Since the group’s formation in the late 1990s, Calasaig secured an admirable reputation in the world of traditional music through their numerous performances and recordings. Their albums, Until Then, Making For The Shore and Near & Far have brought the band critical acclaim and have ensured their continued inclusion in the top ten of several traditional music album charts in Europe and the US, as well as on radio play lists around the world.
Their 4th album, Merchants’ City, was recorded in Phase One studios in Toronto and at The Foundry in Glasgow. It was released in North America on REL Records in August of 2003 and was released in the UK and Europe by Lazy Mist Records in February of 2004.
The band: Keith Johnston – cittern, guitar, vocals; Celine Donoghue – fiddle, tenor banjo, mandola, vocals; Andy Webster – guitar, bouzouki, vocals; Keith Easdale – Highland pipes, small pipes, mandocello, whistle, flute, mouth organ, vocals; Kirsten Easdale – vocals, viola, bodhran
Calasaig played at the Goderich Celtic Festival during their August 2003 tour in Ontario, Canada.

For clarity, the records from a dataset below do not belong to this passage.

-- ==== Sys2Proof/Laws/Memory.lean ====
section
/-! SUPPORT. The canonical memory under each of its operations, and what a store that performs leaves of the rest of the
state. -/

namespace Sys2Proof.Machine

/-! ### The canonical form -/

theorem Mem.wf_nil : Mem.Wf [] := ⟨List.Pairwise.nil, by simp⟩

theorem Mem.Wf.tail {x : Nat × Byte} {m : Mem} (h : Mem.Wf (x :: m)) : Mem.Wf m :=
  ⟨h.1.of_cons, fun c hc => h.2 c (List.mem_cons_of_mem _ hc)⟩

theorem Mem.Wf.filter {m : Mem} (h : m.Wf) (f : Nat × Byte → Bool) : Mem.Wf (m.filter f) :=
  ⟨h.1.filter f, fun c hc => h.2 c (List.mem_filter.mp hc).1⟩

/-- The addresses of a memory that one byte has been written to are its own and that byte's. -/
theorem Mem.mem_write {m : Mem} {a : Nat} {v : Byte} {c : Nat × Byte} (h : c ∈ m.write a v) :
    c ∈ m ∨ c = (a, v) ∧ v ≠ 0 := by
  induction m with
  | nil =>
    simp only [Mem.write] at h
    split at h
    · exact absurd h (by simp)
    · exact .inr ⟨by simpa using h, ‹_›⟩
  | cons x m ih =>
    obtain ⟨k, w⟩ := x
    simp only [Mem.write] at h
    split at h
    · split at h
      · exact .inl h
      · rcases List.mem_cons.mp h with h | h
        · exact .inr ⟨h, ‹_›⟩
        · exact .inl h
    · split at h
      · split at h
        · exact .inl (List.mem_cons_of_mem _ h)
        · rcases List.mem_cons.mp h with h | h
          · exact .inr ⟨h, ‹_›⟩
          · exact .inl (List.mem_cons_of_mem _ h)
      · rcases List.mem_cons.mp h with h | h
        · exact .inl (h ▸ List.mem_cons_self ..)
        · rcases ih h with h | h
          · exact .inl (List.mem_cons_of_mem _ h)
          · exact .inr h

/-- A write of one byte keeps the canonical form. -/
theorem Mem.Wf.write {m : Mem} (h : m.Wf) (a : Nat) (v : Byte) : (m.write a v).Wf := by
  induction m with
  | nil =>
    simp only [Mem.write]
    split
    · exact Mem.wf_nil
    · exact ⟨List.pairwise_singleton .., by simpa⟩
  | cons x m ih =>
    obtain ⟨k, w⟩ := x
    have hk := List.pairwise_cons.mp h.1
    simp only [Mem.write]
    split
    · rename_i hlt
      split
      · exact h
      · refine ⟨List.pairwise_cons.mpr ⟨fun c hc => ?_, h.1⟩, fun c hc => ?_⟩
        · rcases List.mem_cons.mp hc with rfl | hc
          · exact hlt
          · exact Nat.lt_trans hlt (hk.1 c hc)
        · rcases List.mem_cons.mp hc with rfl | hc
          · assumption
          · exact h.2 c hc
    · split
      · rename_i ha
        split
        · exact h.tail
        · refine ⟨List.pairwise_cons.mpr ⟨fun c hc => ha ▸ hk.1 c hc, hk.2⟩, fun c hc => ?_⟩
          rcases List.mem_cons.mp hc with rfl | hc
          · assumption
          · exact h.2 c (List.mem_cons_of_mem _ hc)
      · refine ⟨List.pairwise_cons.mpr ⟨fun c hc => ?_, (ih h.tail).1⟩, fun c hc => ?_⟩
        · rcases Mem.mem_write hc with hc | ⟨rfl, -⟩
          · exact hk.1 c hc
          · show k < a; omega
        · rcases List.mem_cons.mp hc with rfl | hc
          · exact h.2 _ (List.mem_cons_self ..)
          · exact (ih h.tail).2 c hc

theorem Mem.Wf.writeN {m : Mem} (h : m.Wf) (a : Nat) (bs : List Byte) : (m.writeN a bs).Wf := by
  induction bs generalizing m a with
  | nil => exact h
  | cons b bs ih => exact ih (h.write a b) (a + 1)

theorem Mem.Wf.image {m : Mem} (h : m.Wf) (b : Nat) (src : Mem) (a n : Nat) (skip : Nat → Bool) :
    (m.image b src a n skip).Wf := by
  unfold Mem.image
  generalize List.filter _ src = l
  have h := h.filter (fun c => !(b ≤ c.1 && c.1 < b + n) || skip (c.1 - b + a))
  generalize List.filter _ m = d at h
  induction l generalizing d with
  | nil => exact h
  | cons c l ih => exact ih _ (h.write _ _)

/-! ### Reads after one write -/

/-- In a canonical memory whose addresses lie above `a`, nothing is listed at `a`. -/
theorem Mem.read_below {m : Mem} {a : Nat} (h : ∀ c ∈ m, a < c.1) : m.read a = 0 := by
  induction m with
  | nil => rfl
  | cons x m ih =>
    obtain ⟨k, w⟩ := x
    have : k ≠ a := fun e => Nat.lt_irrefl a (e ▸ h (k, w) (List.mem_cons_self ..))
    rw [Mem.read, if_neg this]
    exact ih fun c hc => h c (List.mem_cons_of_mem _ hc)

/-- A byte written reads back, and every other byte is as it was. -/
theorem Mem.read_write {m : Mem} (h : m.Wf) (a : Nat) (v : Byte) (x : Nat) :
    (m.write a v).read x = if x = a then v else m.read x := by
  induction m with
  | nil =>
    have h1 : Mem.write [] a v = if v = 0 then [] else [(a, v)] := rfl
    have h2 : Mem.read [(a, v)] x = if a = x then v else 0 := rfl
    have h3 : Mem.read [] x = 0 := rfl
    by_cases hv : v = 0
    · rw [h1, if_pos hv, h3, hv, ite_self]
    · rw [h1, if_neg hv, h2, h3]
      by_cases hx : x = a
      · rw [if_pos hx.symm, if_pos hx]
      · rw [if_neg (Ne.symm hx), if_neg hx]
  | cons y m ih =>
    obtain ⟨k, w⟩ := y
    have hk := (List.pairwise_cons.mp h.1).1
    rw [Mem.write]
    split
    · rename_i hlt
      have hb : ∀ c ∈ ((k, w) :: m : Mem), a < c.1 := by
        intro c hc
        rcases List.mem_cons.mp hc with rfl | hc
        · exact hlt
        · exact Nat.lt_trans hlt (hk c hc)
      split
      · rename_i hv
        by_cases hx : x = a
        · rw [if_pos hx, hx, Mem.read_below hb, hv]
        · rw [if_neg hx]
      · by_cases hx : x = a
        · rw [if_pos hx, Mem.read, if_pos hx.symm]
        · rw [if_neg hx]; conv => lhs; rw [Mem.read]
          rw [if_neg (Ne.symm hx)]
    · split
      · rename_i ha
        have hb : ∀ c ∈ m, a < c.1 := fun c hc => ha ▸ hk c hc
        split
        · rename_i hv
          by_cases hx : x = a
          · rw [if_pos hx, hx, Mem.read_below hb, hv]
          · rw [if_neg hx]; conv => rhs; rw [Mem.read]
            rw [if_neg (fun e => hx (ha ▸ e.symm))]
        · by_cases hx : x = a
          · rw [if_pos hx, Mem.read, if_pos hx.symm]
          · rw [if_neg hx, Mem.read, if_neg (Ne.symm hx), Mem.read, if_neg (fun e => hx (ha ▸ e.symm))]
      · rename_i hlt hne
        by_cases hx : k = x
        · rw [Mem.read, if_pos hx, Mem.read, if_pos hx, if_neg (fun e : x = a => hne (e.symm.trans hx.symm))]
        · rw [Mem.read, if_neg hx, Mem.read, if_neg hx]; exact ih h.tail

/-! ### Stores that perform -/

@[simp] theorem State.put_core (s : State) (loc : Nat) (bs : List Byte) : (s.put loc bs).core = s.core := rfl
@[simp] theorem State.put_mem (s : State) (loc : Nat) (bs : List Byte) : (s.put loc bs).mem = s.mem.writeN loc bs := rfl
@[simp] theorem State.put_lag (s : State) (loc : Nat) (bs : List Byte) : (s.put loc bs).lag = s.lag := rfl
@[simp] theorem State.poke_core (s : State) (loc : Nat) (bs : List Byte) : (s.poke loc bs).core = s.core := rfl
@[simp] theorem State.poke_mem (s : State) (loc : Nat) (bs : List Byte) : (s.poke loc bs).mem = s.mem.writeN loc bs := rfl
@[simp] theorem State.poke_cur (s : State) (loc : Nat) (bs : List Byte) : (s.poke loc bs).cur = s.cur := rfl
@[simp] theorem State.poke_coreId (s : State) (loc : Nat) (bs : List Byte) : (s.poke loc bs).coreId = s.coreId := rfl
@[simp] theorem State.poke_others (s : State) (loc : Nat) (bs : List Byte) : (s.poke loc bs).others = s.others := rfl
@[simp] theorem State.poke_saved (s : State) (loc : Nat) (bs : List Byte) : (s.poke loc bs).saved = s.saved := rfl

/-- A write keeps memory canonical, whichever path it takes. -/
theorem State.put_wf {s : State} (h : s.mem.Wf) (loc : Nat) (bs : List Byte) : (s.put loc bs).mem.Wf := h.writeN loc bs
theorem State.poke_wf {s : State} (h : s.mem.Wf) (loc : Nat) (bs : List Byte) : (s.poke loc bs).mem.Wf := h.writeN loc bs

/-- What traffic leaves of a state: the count of its context alone changes. -/
theorem State.traffic_frame (s : State) (cx : Option Ctx) (core : Nat) (a : Word) (sp : List (Nat × Nat)) :
    ∃ u, s.traffic cx core a sp = { s with used := u } := by
  unfold State.traffic State.spend
  split
  · exact ⟨s.used, rfl⟩
  · split
    · exact ⟨s.used, rfl⟩
    · exact ⟨_, rfl⟩

/-- An `st.rel` that performs changes what the port path has not seen alone. -/
theorem State.sendRel_frame (s : State) (r : Role) (b : BufStore) : ∃ l, s.sendRel r b = { s with lag := l } := by
  unfold State.sendRel
  split
  · exact ⟨s.lag, rfl⟩
  · exact ⟨_, rfl⟩

/-- A trap posted to a companion core changes that core's posted traps alone. -/
theorem State.post_frame (s : State) (r : Role) (p : Posted) :
    ∃ l, s.post r p = s.setComp r { s.core.comp r with posted := l } := by
  unfold State.post
  simp only
  split
  · exact ⟨_, rfl⟩
  · refine ⟨(s.core.comp r).posted, ?_⟩
    have : s.setComp r (s.core.comp r) = s := by rw [State.setComp, Core.setComp_comp]
    exact this.symm

/-- Fields of a state that a buffered store changes when it performs: memory, its broken and its lost units, what the port
path need not see yet and the number of the next write, the traffic, the passed arms, and the posted traps of its companion core. -/
structure Performed (s : State) (r : Role) (t : State) : Prop where
  eq : ∃ m p q l n u f x, t = { s.setComp r { s.core.comp r with posted := x } with
    mem := m, poison := p, lost := q, lag := l, lagSeq := n, used := u, firing := f }
  wf : s.mem.Wf → t.mem.Wf

theorem Performed.refl (s : State) (r : Role) : Performed s r s :=
  ⟨⟨s.mem, s.poison, s.lost, s.lag, s.lagSeq, s.used, s.firing, (s.core.comp r).posted, by
    have : s.setComp r (s.core.comp r) = s := by rw [State.setComp, Core.setComp_comp]
    exact this.symm⟩, id⟩

theorem Performed.trans {s t u : State} {r : Role} (h : Performed s r t) (g : Performed t r u) : Performed s r u := by
  obtain ⟨⟨m, p, q, l, n, v, f, x, rfl⟩, hw⟩ := h
  obtain ⟨⟨m', p', q', l', n', v', f', x', rfl⟩, gw⟩ := g
  refine ⟨⟨m', p', q', l', n', v', f', x', ?_⟩, gw ∘ hw⟩
  simp [State.setComp]

/-- A buffered store that performs. -/
theorem State.perform_frame (s : State) (r : Role) (b : BufStore) : Performed s r (s.perform r b) := by
  unfold State.perform
  split
  · obtain ⟨l, h⟩ := s.post_frame r _
    rw [h]
    exact ⟨⟨_, _, _, _, _, _, _, l, rfl⟩, id⟩
  · obtain ⟨l, hl⟩ := (s.pathWrite (s.writer r b) b.loc b.bytes).sendRel_frame r b
    rw [hl]
    obtain ⟨u, h⟩ := ({ s.pathWrite (s.writer r b) b.loc b.bytes with lag := l } : State).traffic_frame
      s.cx s.coreId b.va [(b.loc, b.bytes.length)]
    rw [h]
    let w := s.pathWrite (s.writer r b) b.loc b.bytes
    refine ⟨⟨w.mem, w.poison, w.lost, l, w.lagSeq, u, w.firing, (s.core.comp r).posted, ?_⟩, fun hw => hw.writeN ..⟩
    show _ = ({ s with
      core := s.core.setComp r (s.core.comp r), mem := w.mem, poison := w.poison, lost := w.lost, lag := l
      lagSeq := w.lagSeq, used := u, firing := w.firing } : State)
    rw [Core.setComp_comp]; rfl

theorem State.performs_frame (l : List BufStore) (s : State) (r : Role) :
    Performed s r (l.foldl (fun s b => s.perform r b) s) := by
  induction l generalizing s with
  | nil => exact Performed.refl s r
  | cons b l ih => exact (s.perform_frame r b).trans (ih _)

/-- What performing buffered stores leaves of a state: besides those fields, the buffer of that companion core alone changes. -/
theorem State.drain_frame (s : State) (r : Role) (sel : BufStore → Bool) : Performed
    (s.setComp r { s.core.comp r with sbuf := (pickDrain sel (s.core.comp r).sbuf).2 }) r (s.drain r sel) :=
  State.performs_frame _ _ _

theorem State.drain_wf {s : State} (h : s.mem.Wf) (r : Role) (sel : BufStore → Bool) : (s.drain r sel).mem.Wf :=
  (s.drain_frame r sel).wf h

end Sys2Proof.Machine
end

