-- ==== Sys2Proof/Laws/Issue.lean ====
section
/-! SUPPORT. What the issue of an engine command can do, said once (R47). -/

namespace Sys2Proof.Machine

theorem Tokens.get_put (t : Tokens) (q k : TokQ) (n : Nat) : (t.put q n).get k = if k = q then n else t.get k := by
  cases q <;> cases k <;> rfl

theorem Tokens.get_pop (t : Tokens) (l : List TokQ) (k : TokQ) : (t.pop l).get k = t.get k - l.count k := by
  induction l generalizing t with
  | nil => rfl
  | cons q l ih =>
    show ((t.put q (t.get q - 1)).pop l).get k = _
    rw [ih, Tokens.get_put, List.count_cons]
    by_cases h : k = q
    · subst h; simp; omega
    · simp [h, Ne.symm h]

theorem Tokens.get_push (t : Tokens) (l : List TokQ) (k : TokQ) : (t.push l).get k = t.get k + l.count k := by
  induction l generalizing t with
  | nil => rfl
  | cons q l ih =>
    show ((t.put q (t.get q + 1)).push l).get k = _
    rw [ih, Tokens.get_put, List.count_cons]
    by_cases h : k = q
    · subst h; simp; omega
    · simp [h, Ne.symm h]

/-- The issue-time effect of a command besides those of R47: the tags, the port and the s registers become these, and what
port operations have seen of writes is as `marks` leaves it. -/
def Captured.Sets (cap : Captured) (s : State) (tags : Word) (port : Port) (regs : Vector Word 64) (marks : State → State) :
    Prop :=
  ∀ v : State, v.core.tags = s.core.tags → v.core.port = s.core.port → v.me.s = s.me.s → v.cur = s.cur →
    cap.also v = ({ v with core := { v.core with tags := tags, port := port }, lag := (marks v).lag } : State).setMe
      { v.me with s := regs }

theorem Captured.sets_id {cap : Captured} (s : State) (h : cap.also = id) :
    cap.Sets s s.core.tags s.core.port s.me.s id := by
  intro v h1 h2 h3 _
  have e : ({ v with core := { v.core with tags := s.core.tags, port := s.core.port }, lag := (id v).lag } : State) = v := by
    rw [← h1, ← h2]; rfl
  rw [h, e, ← h3]; exact (State.setMe_me v).symm

/-- Popped tokens change what their companion core has acquired, and what it may return of the units read ahead, alone. -/
theorem State.acquireTokens_frame (s : State) (pops : List TokQ) :
    ∃ e l, s.acquireTokens pops = { s.setMe { s.me with early := e } with lag := l } := by
  have fold (l : List TokQ) (u : State) : ∃ x, l.foldl (fun s q => s.popToken s.cur q) u = { u with lag := x } := by
    induction l generalizing u with
    | nil => exact ⟨u.lag, rfl⟩
    | cons q l ih => obtain ⟨x, h⟩ := ih (u.popToken u.cur q); exact ⟨x, by rw [List.foldl_cons, h]; rfl⟩
  unfold State.acquireTokens
  split
  · exact ⟨s.me.early, s.lag, (State.setMe_me s).symm⟩
  · obtain ⟨x, h⟩ := fold pops (s.setMe (s.me.follow (BitVec.allOnes 16) (fun _ => true)))
    exact ⟨_, x, h⟩

/-- What a release at issue and the pops' acquisition leave: everything but memory and its broken and lost units, what the
port path has not seen, the traffic, the passed arms, and the buffer, the units read ahead and the posted traps of the companion
core. -/
theorem State.issue_frame (s : State) (sc : Scope) (which : BufStore → Bool) (pops : List TokQ) :
    let d := (s.release s.cur sc which).acquireTokens pops
    d.cur = s.cur ∧ ∃ b x e, d.core = s.core.setComp s.cur { s.me with sbuf := b, posted := x, early := e } := by
  intro d
  obtain ⟨m, p, q, l, n, u, f, x, he⟩ := (s.drain_frame s.cur (fun b => which b && scopeHolds sc s.coreId b.loc)).eq
  have he : s.release s.cur sc which = _ := he
  obtain ⟨e, l, hd⟩ := (s.release s.cur sc which).acquireTokens_frame pops
  have hd : d = _ := hd
  have h1 : (s.release s.cur sc which).cur = s.cur := by rw [he]; rfl
  have h2 : (s.release s.cur sc which).core = s.core.setComp s.cur { s.me with
      sbuf := (pickDrain (fun b => which b && scopeHolds sc s.coreId b.loc) s.me.sbuf).2, posted := x } := by
    rw [he]; simp [State.setComp, State.me]
  rw [hd]
  refine ⟨h1, (pickDrain (fun b => which b && scopeHolds sc s.coreId b.loc) s.me.sbuf).2, x, e, ?_⟩
  show ((s.release s.cur sc which).core.setComp (s.release s.cur sc which).cur _) = _
  rw [State.me, h1, h2, Core.setComp_setComp, Core.comp_setComp]

theorem Core.setComp_issued (c : Core) (r : Role) (x : Companion) (q : QueueId) (y : Queue) (k : Tokens) (n : Nat) :
    (({ c with tokens := k, fmtRes := n } : Core).setComp r x).setQueue q y
      = ({ c.setQueue q y with tokens := k, fmtRes := n } : Core).setComp r x := by cases r <;> rfl

/-- The state that an issue makes is as R47 has it. -/
theorem Issued.mk {s u : State} {i : Instr} {h : EHdr} {q : QueueId} {cap : Captured} {w : Option Word} {marks : State → State}
    (hc : cap.carry = []) (hs : cap.Sets s u.core.tags u.core.port u.me.s marks) :
    let d := (s.release s.cur .core (BufStore.released h.cls)).acquireTokens (tokPops s.cur h.tok)
    let e : State := { d with core := { d.core with
        tokens := d.core.tokens.pop (tokPops d.cur h.tok)
        fmtRes := d.core.fmtRes + boolNat w.isSome } }
    let e := e.setMe (e.me.lend q (e.core.queue q).seq h.cls i)
    Issued s u i h q cap.ops cap.views w marks ((cap.also (e.enqueue q (s.command i h cap w))).advance 8).settled := by
  intro d e0 e1
  obtain ⟨h1, b, x, e, h2⟩ := s.issue_frame .core (BufStore.released h.cls) (tokPops s.cur h.tok)
  have h1 : d.cur = s.cur := h1
  have h2 : d.core = s.core.setComp s.cur { s.me with sbuf := b, posted := x, early := e } := h2
  have hm : d.me = { s.me with sbuf := b, posted := x, early := e } := by rw [State.me, h2, h1, Core.comp_setComp]
  let lent := d.me.lend q (d.core.queue q).seq h.cls i
  let v : State := e1.enqueue q (s.command i h cap w)
  have hv : v.me = lent := by
    show (State.setQueue _ _ _).me = _
    rw [State.me_setQueue]; exact State.me_setMe _ _
  have hal := hs v
    (by show (Core.setComp _ _ _).tags = _; rw [Core.setComp_tags]; show d.core.tags = _; rw [h2, Core.setComp_tags])
    (by show (Core.setComp _ _ _).port = _; rw [Core.setComp_port]; show d.core.port = _; rw [h2, Core.setComp_port])
    (by rw [hv]; show d.me.s = _; rw [hm]) h1
  have hf : d.core.fmtRes = s.core.fmtRes := by rw [h2, Core.setComp_fmtRes]
  have hq : e1.core.queue q = d.core.queue q := Core.queue_setComp _ _ _ _
  refine ⟨{ s.command i h cap w with num := (d.core.queue q).seq }, d.core.tokens.pop (tokPops s.cur h.tok),
    rfl, rfl, rfl, rfl, rfl, rfl, rfl, ?_, rfl, rfl, rfl, fun j => ?_, ?_⟩
  · show ({ carry := cap.carry } : Progress) = {}; rw [hc]
  · rw [Tokens.get_pop, h2, Core.setComp_tokens]
  · show ((cap.also v).advance 8).settled = _
    rw [hal]
    have hve : v = State.setMe { d with core := { d.core.setQueue q { d.core.queue q with
        cmds := (d.core.queue q).cmds ++ [{ s.command i h cap w with num := (d.core.queue q).seq }]
        seq := (d.core.queue q).seq + 1 } with
        tokens := d.core.tokens.pop (tokPops s.cur h.tok), fmtRes := s.core.fmtRes + boolNat w.isSome } } lent := by
      rw [← hf, ← h1]
      show ({ e1 with core := e1.core.setQueue q _ } : State) = _
      rw [hq]
      show ({ d with core := _ } : State) = { d with core := _ }
      congr 1
      exact Core.setComp_issued d.core d.cur lent q _ _ _
    rw [← hve]
    simp only [State.settled, State.advance, State.me_setMe, State.setMe_setMe, hv]
    have hp : lent.pc = s.me.pc := by show d.me.pc = _; rw [hm]
    rw [← hp]; rfl

/-- An instruction that is an issue with operand check `check` issues as R47 says. -/
theorem Issues.mk {s u : State} {i : Instr} {h : EHdr} {r : Role} {q : QueueId} {k : Takes} {pops : Bool}
    {check : Except Stop Captured} {bad : Option (Cause × Word)} {cap : Captured} {marks : State → State}
    (he : exec i s = issue s i h r q k pops check)
    (hbad : ∀ c ea, bad = some (c, ea) → check = .error (.trap c ea)) (hok : bad = none → check = .ok cap)
    (hc : cap.carry = []) (hs : cap.Sets s u.core.tags u.core.port u.me.s marks) :
    Issues s i h r q k pops bad cap.ops cap.views u marks := by
  unfold Issues
  refine ⟨fun hl => .inl ?_, fun ⟨hr, ht, hp⟩ => ⟨fun c ea hb => .inl ?_, fun hb => ⟨fun hn => .inl ?_, fun hy hf => .inl ?_,
    fun ⟨hy, hm⟩ hf => ⟨fun hw hn => .inl ?_, fun hw => ⟨_, ?_, Issued.mk hc hs⟩,
      fun w hw hn => ⟨_, ?_, Issued.mk hc hs⟩⟩⟩⟩⟩
  · rw [he, issue, if_pos]
    · rfl
    · rcases Decidable.not_and_iff_or_not.mp hl with h1 | h1
      · exact .inl h1
      · by_cases h0 : s.cur = r
        · subst h0
          rcases Decidable.not_and_iff_or_not.mp h1 with h1 | h1
          · exact .inr (.inl (by simpa using h1))
          · exact .inr (.inr (by simpa using h1))
        · exact .inl h0
  all_goals subst hr
  · rw [he, issue, if_neg (by simp [ht, hp]), hbad c ea hb]; rfl
  · rw [he, issue, if_neg (by simp [ht, hp]), hok hb]
    by_cases h1 : s.core.tokensReady (tokPops s.cur h.tok) = true
    · have h2 : (s.core.queue q).room = false := by
        cases h3 : (s.core.queue q).room
        · rfl
        · exact absurd ⟨h1, h3⟩ hn
      simp [h1, h2, bind, Except.bind]
    · simp [h1, bind, Except.bind]
  · rw [he, issue, if_neg (by simp [ht, hp]), hok hb]
    simp [hy.1, hy.2, hf, bind, Except.bind]
  · rw [he, issue, if_neg (by simp [ht, hp]), hok hb]
    simp [hy, hm, hf, hw, hn, bind, Except.bind, State.formatWord]
  · rw [he, issue, if_neg (by simp [ht, hp]), hok hb]
    simp [hy, hm, hf, hw, bind, Except.bind, State.formatWord]
  · rw [he, issue, if_neg (by simp [ht, hp]), hok hb]
    simp [hy, hm, hf, hw, hn, bind, Except.bind, State.formatWord]

end Sys2Proof.Machine
end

It was apparent from the hush and bustle of the audience during set-up that this band had achieved star status in this part of the world. As soon as they fired up with their now easily recognisable Calasaig sound, the crowd got right in behind them.
The band played songs and tunes mostly from their last two CDs (on R2), the most recent having only been released days before in North America. The greatest excitement is reserved for those tunes where the big pipes play an important part. It is this balanced use of bagpipes that allows this band to stand out from others. This is one band where the bagpipes are just one of the instruments, not the most important. What happens then is an arrangement that has lift and builds in a kick-ass performance that is every bit as engaging as the Celtic-Rock days of the recent past. Calasaig audiences are being treated to sounds that can hold their attention. The band has demonstrated a lasting ability to play traditional tunes but look and behave like bands playing rock music. They have proved once again, as did their idols Silly Wizard, Tannahill Weavers and Battlefield Band from the early 1970s, that this music has unlimited staying power with any audience wishing to connect with their roots via music.